■ WHAT IS EXPECTED ■
Among the lines below, keep only those from the one containing "theorem test_wf_encHdr_node : (AsmLine.encHdr" through the one containing "theorem test_wf_qLdv : (AsmLine.qLdv", and reproduce them exactly.

■ RECORDS FOR THIS TASK ■
▼

-- ==== Sys2Proof/Tests/Slice0.lean ====
section
/-! SUPPORT. The model's own tests, each value from spec/ (the rule or the vector is named), and for every statement with
hypotheses a state and operands that meet them. -/

namespace Sys2Proof.Tests

open Sys2Proof Sys2Proof.Machine

/-! ### Helpers -/

/-- What `f` reads from the next state, none if the step stops. -/
def after {α : Type} (o : Host.Outcome State Fault Refusal) (f : State → α) : Option α :=
  match o with
  | .next t => some (f t)
  | .fault _ => none
  | .refused _ => none

/-- The block after reset with these payload bytes pushed. -/
def withPayload (bs : List Byte) : State := State.reset.setTxPay (payloadOf bs)

/-- The block after reset with these stream bytes pushed. -/
def withStream (bs : List Byte) : State := State.reset.setRx (streamOf bs)

/-- The block after reset with QV and QN loaded. -/
def withRatio (v n : BitVec 24) : State := State.reset.setQuant ((Quantizer.zero.setQv v).setQn n)

/-! ### WellFormed: an ill-formed term for each check of rule R67, and the largest operand each admits -/

theorem test_wf_csAdd : (AsmLine.csAdd 256).wellFormed = false ∧ (AsmLine.csAdd 255).wellFormed = true := by decide
theorem test_wf_csChk_hi : (AsmLine.csChk 256 0).wellFormed = false := by decide
theorem test_wf_csChk_lo : (AsmLine.csChk 255 256).wellFormed = false := by decide
theorem test_wf_encHdr_tt : (AsmLine.encHdr 4 0 0 0 0).wellFormed = false := by decide
theorem test_wf_encHdr_bc : (AsmLine.encHdr 3 2 0 0 0).wellFormed = false := by decide
theorem test_wf_encHdr_dir : (AsmLine.encHdr 3 1 2 0 0).wellFormed = false := by decide
theorem test_wf_encHdr_node : (AsmLine.encHdr 3 1 1 256 0).wellFormed = false := by decide
theorem test_wf_encHdr_obj : (AsmLine.encHdr 3 1 1 255 256).wellFormed = false := by decide
theorem test_wf_encHdr : (AsmLine.encHdr 3 1 1 255 255).wellFormed = true := by decide
theorem test_wf_encPush : (AsmLine.encPush 256).wellFormed = false := by decide
theorem test_wf_decPush : (AsmLine.decPush 256).wellFormed = false := by decide
theorem test_wf_qLdv : (AsmLine.qLdv 16777216).wellFormed = false := by decide
theorem test_wf_qLdn : (AsmLine.qLdn 16777216).wellFormed = false ∧ (AsmLine.qLdn 16777215).wellFormed = true := by decide
theorem test_wf_qFrom16_hi : (AsmLine.qFrom16 256 0).wellFormed = false := by decide
theorem test_wf_qFrom16_lo : (AsmLine.qFrom16 0 256).wellFormed = false := by decide
theorem test_wf_qFrom8 : (AsmLine.qFrom8 256).wellFormed = false := by decide

/-! ### Decoding: a word of every row, bit by bit from the patterns of rules R57 to R63 -/

theorem test_decode_csClr : decode 0b00010000000000000000000000000000#32 = .ok .csClr := by decide
theorem test_decode_csAdd : decode 0b00010001000000000000000010000001#32 = .ok (.csAdd 0x81) := by decide
theorem test_decode_csChk : decode 0b00010010000000000000000101100101#32 = .ok (.csChk 0x01 0x65) := by decide
theorem test_decode_encHdr : decode 0b00100000100100000000000100110011#32 = .ok (.encHdr 2 0 1 1 0x33) := by decide
theorem test_decode_encHdr_bc : decode 0b00100000011000001000000000000010#32 = .ok (.encHdr 1 1 0 0x80 2) := by decide
theorem test_decode_encPush : decode 0b00100001000000000000000000110010#32 = .ok (.encPush 0x32) := by decide
theorem test_decode_encEnd : decode 0b00100010000000000000000000000000#32 = .ok .encEnd := by decide
theorem test_decode_decClr : decode 0b00110000000000000000000000000000#32 = .ok .decClr := by decide
theorem test_decode_decPush : decode 0b00110001000000000000000001100101#32 = .ok (.decPush 0x65) := by decide
theorem test_decode_decEnd : decode 0b00110010000000000000000000000000#32 = .ok .decEnd := by decide
theorem test_decode_qLdv : decode 0b01000000000000000101001000001000#32 = .ok (.qLdv 21000) := by decide
theorem test_decode_qLdn : decode 0b01000001000000001010010000010000#32 = .ok (.qLdn 42000) := by decide
theorem test_decode_qToreg : decode 0b01000010000000000000000000000000#32 = .ok .qToreg := by decide
theorem test_decode_qFrom16 : decode 0b01000011000000000010000101010101#32 = .ok (.qFrom16 0x21 0x55) := by decide
theorem test_decode_qFrom8 : decode 0b01000100000000000000000000110011#32 = .ok (.qFrom8 0x33) := by decide
theorem test_decode_stClr : decode 0b11110000000000000000000000000000#32 = .ok .stClr := by decide
/-- T-ILL-1, T-ILL-2, T-ILL-7. -/
theorem test_decode_reserved : [0x00000000#32, 0x13000000#32, 0xFFFFFFFF#32].map decode =
    [.error .reservedOpcode, .error .reservedOpcode, .error .reservedOpcode] := by decide
/-- T-ILL-3 to T-ILL-6, T-ILL-8, T-ILL-9. -/
theorem test_decode_reservedBits :
    [0x22000001#32, 0x20010032#32, 0x10000100#32, 0x110001FF#32, 0xF0000001#32, 0x42800000#32].map decode =
      List.replicate 6 (.error .reservedBits) := by decide
/-- The edge words of section 2.1, in both readings of the encoding. -/
theorem test_decode_edges :
    [0x110000FF#32, 0x1200FFFF#32, 0x20F0FFFF#32, 0x40FFFFFF#32, 0x4300FFFF#32, 0x440000FF#32].map decodeByTable =
      [some (.csAdd 255), some (.csChk 255 255), some (.encHdr 3 1 1 255 255), some (.qLdv 16777215),
       some (.qFrom16 255 255), some (.qFrom8 255)] := by decide
/-- A longer table word is no command (log entry 4). -/
theorem test_decodeTableWord : decodeTableWord 32 0x110000FF = some (.csAdd 255) ∧ decodeTableWord 40 0x110000FF = none ∧
    decodeTableWord 8 0x110000FF = none := by decide

/-! ### Assembler text (rule R67, program P1) -/

theorem test_asm_text : Asm.assembleText "Q_LDN 42000 ; nominal\nENC_HDR 2, 0, 1, 1, 0x33\n\nENC_END" =
    some [0x4100A410#32, 0x20900133#32, 0x22000000#32] := by decide
theorem test_asm_refuses : Asm.assembleText "CS_ADD 256" = none ∧ Asm.assembleText "CS_ADD 1, 2" = none ∧
    Asm.assembleText "CS_SUB 1" = none := by decide

/-- A pseudo-instruction line is refused (log entry 10). -/
theorem test_asm_refuses_pseudo : Asm.assembleText "TOREG 21000, 42000" = none := by decide

/-! ### Commands -/

/-- T-CS-9. -/
theorem test_csClr : after (exec .csClr ((State.reset.setCsum 0x65).setStatus (Status.clear.setCsMatch true)))
    (fun t => (t.csum, hostRead t 0)) = some (0, 0) := by decide
/-- R88's corner: 0xFFF0 + 0xFF. -/
theorem test_csAdd_wrap : after (exec (.csAdd 0xFF) (State.reset.setCsum 0xFFF0)) (·.csum) = some 0x00EF := by decide
/-- T-CS-10. -/
theorem test_csAdd_keeps_match : after (exec (.csAdd 0) ((State.reset.setCsum 0x65).setStatus (Status.clear.setCsMatch true)))
    (fun t => (t.csum, hostRead t 0)) = some (0x65, 0x40) := by decide
/-- T-CS-2. -/
theorem test_csChk : after (exec (.csChk 0x00 0x65) (State.reset.setCsum 0x65)) (hostRead · 0) = some 0x40 := by decide
/-- T-CS-3. -/
theorem test_csChk_swapped : after (exec (.csChk 0x65 0x00) (State.reset.setCsum 0x65)) (hostRead · 0) = some 0 := by decide
/-- T-ENC-10's TX_HDR. -/
theorem test_encHdr : after (exec (.encHdr 1 0 0 2 51) (withPayload [0x32, 0])) (fun t => (hostRead t 3, hostRead t 2))
    = some (0x00400233, 0) := by decide
/-- R72's example. -/
theorem test_encPush : after (exec (.encPush 0x32) State.reset) (fun t => (hostRead t 0x40, hostRead t 2)) = some (0x32, 1) := by
  decide
/-- T-ENC-8's TX_CTL before ENC_END. -/
theorem test_encPush_overflow : after (exec (.encPush 0x11) (withPayload (List.replicate 16 0x11))) (hostRead · 2)
    = some 0x30 := by decide
/-- T-ENC-5. -/
theorem test_encEnd : after (exec .encEnd ((withPayload [0x64, 0x00]).setTxHdr ⟨2, 0, 1, 1, 51⟩))
    (fun t => (t.txOut.telegram, hostRead t 2, hostRead t 0))
    = some ([0x91, 0x01, 0x33, 0x64, 0x00, 0x01, 0x29], 0x702, 1) := by decide
/-- T-ENC-7. -/
theorem test_encEnd_empty : after (exec .encEnd (State.reset.setTxOut ⟨padTo 21 [1, 2, 3], 7⟩))
    (fun t => (t.txOut, hostRead t 0)) = some (TxFrame.empty, 2) := by decide
/-- R76's example. -/
theorem test_decClr : after (exec .decClr (withStream [1])) (fun t => (hostRead t 4, hostRead t 0x50)) = some (0, 0) := by decide
/-- Section 2.4's stream trace, the third push. -/
theorem test_decPush : after (exec (.decPush 0x32) (withStream [0x01, 0x00]))
    (fun t => (hostRead t 4, hostRead t 5, hostRead t 0x52)) = some (0x00030032, 0x0001, 0x32) := by decide
/-- RX_N saturates (rule R77) while the sum goes on. -/
theorem test_decPush_saturates : after (exec (.decPush 9) (State.reset.setRx ⟨255, 0xFFFF, 2, 3, padTo 21 []⟩))
    (fun t => (hostRead t 4, hostRead t 5)) = some (0x00FF0309, 1) := by decide
/-- T-DEC-14. -/
theorem test_decEnd : after (exec .decEnd (withStream [0x91, 0x01, 0x33, 0x64, 0x00, 0x01, 0x29]))
    (fun t => (hostRead t 0, hostRead t 6, hostRead t 0xC, t.rxOut.payload, t.rx))
    = some (0x04, 0x02910133, 0x902, [0x64, 0x00], RxStream.empty) := by decide
/-- T-DEC-17: the checksum is judged before the length. -/
theorem test_decEnd_checksum_first : after (exec .decEnd (withStream [0, 0, 0x32, 0x32, 0, 0, 0x66])) (hostRead · 0)
    = some 0x08 := by decide
/-- R93's example. -/
theorem test_qLdv : after (exec (.qLdv 21000) State.reset) (fun t => (hostRead t 7, hostRead t 8)) = some (21000, 0) := by decide
/-- R94's example. -/
theorem test_qLdn : after (exec (.qLdn 42000) State.reset) (fun t => (hostRead t 7, hostRead t 8)) = some (0, 42000) := by decide
/-- T-Q-9: a tie goes to the even neighbour below. -/
theorem test_qToreg_tie : after (exec .qToreg (withRatio 5 51200)) (fun t => (hostRead t 9, hostRead t 0)) = some (2, 0x10) := by
  decide
/-- T-Q-4. -/
theorem test_qToreg_range : after (exec .qToreg (withRatio 42001 42000)) (fun t => (hostRead t 9, hostRead t 0))
    = some (0, 0x20) := by decide
/-- T-QF-3. -/
theorem test_qFrom16 : after (exec (.qFrom16 0xFF 0xFF) (withRatio 0 42000)) (fun t => (hostRead t 0xA, hostRead t 0xB))
    = some (107518, 9200) := by decide
/-- T-QF-11. -/
theorem test_qFrom8 : after (exec (.qFrom8 0xFF) (withRatio 0 42000)) (fun t => (hostRead t 0xA, hostRead t 0xB))
    = some (107100, 0) := by decide
/-- T-ST-1. -/
theorem test_stClr : after (exec .stClr (State.reset.setStatus ⟨.lengthError, .lengthMismatch, .none, false, true⟩))
    (hostRead · 0) = some 0 := by decide
/-- The STATUS layout of T-ST-1's start. -/
theorem test_status_byte : (Status.mk .lengthError .lengthMismatch .none false true).toByte = 0x8E := by decide
/-- R104's example. -/
theorem test_illegal : after (acceptWord 0x13000000 State.reset) (hostRead · 0) = some 0x80 := by decide
/-- R123, T-RD-2. -/
theorem test_reset_reads : (hostRead State.reset 0x00, hostRead State.reset 0x02, hostRead State.reset 0x06,
    hostRead State.reset 0x0C) = (0, 0, 0, 1) := by decide
/-- The placed word runs in the very next step (log entry 3). -/
theorem test_withFetchWord : after (step (State.reset.withFetchWord 32 0x40005208)) (fun t => (t.quant.qv, t.port))
    = some (21000, []) := by decide
/-- Rule R122: reset is a step of its own. -/
theorem test_reset_step : after (step ((State.reset.setCsum 7).setPort [.reset, .read 1])) (fun t => (t.csum, t.port))
    = some (0, [.read 1]) := by decide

▲

■ RESPONSE TO THIS TASK ■
theorem test_wf_encHdr_node : (AsmLine.encHdr 3 1 1 256 0).wellFormed = false := by decide
theorem test_wf_encHdr_obj : (AsmLine.encHdr 3 1 1 255 256).wellFormed = false := by decide
theorem test_wf_encHdr : (AsmLine.encHdr 3 1 1 255 255).wellFormed = true := by decide
theorem test_wf_encPush : (AsmLine.encPush 256).wellFormed = false := by decide
theorem test_wf_decPush : (AsmLine.decPush 256).wellFormed = false := by decide
theorem test_wf_qLdv : (AsmLine.qLdv 16777216).wellFormed = false := by decide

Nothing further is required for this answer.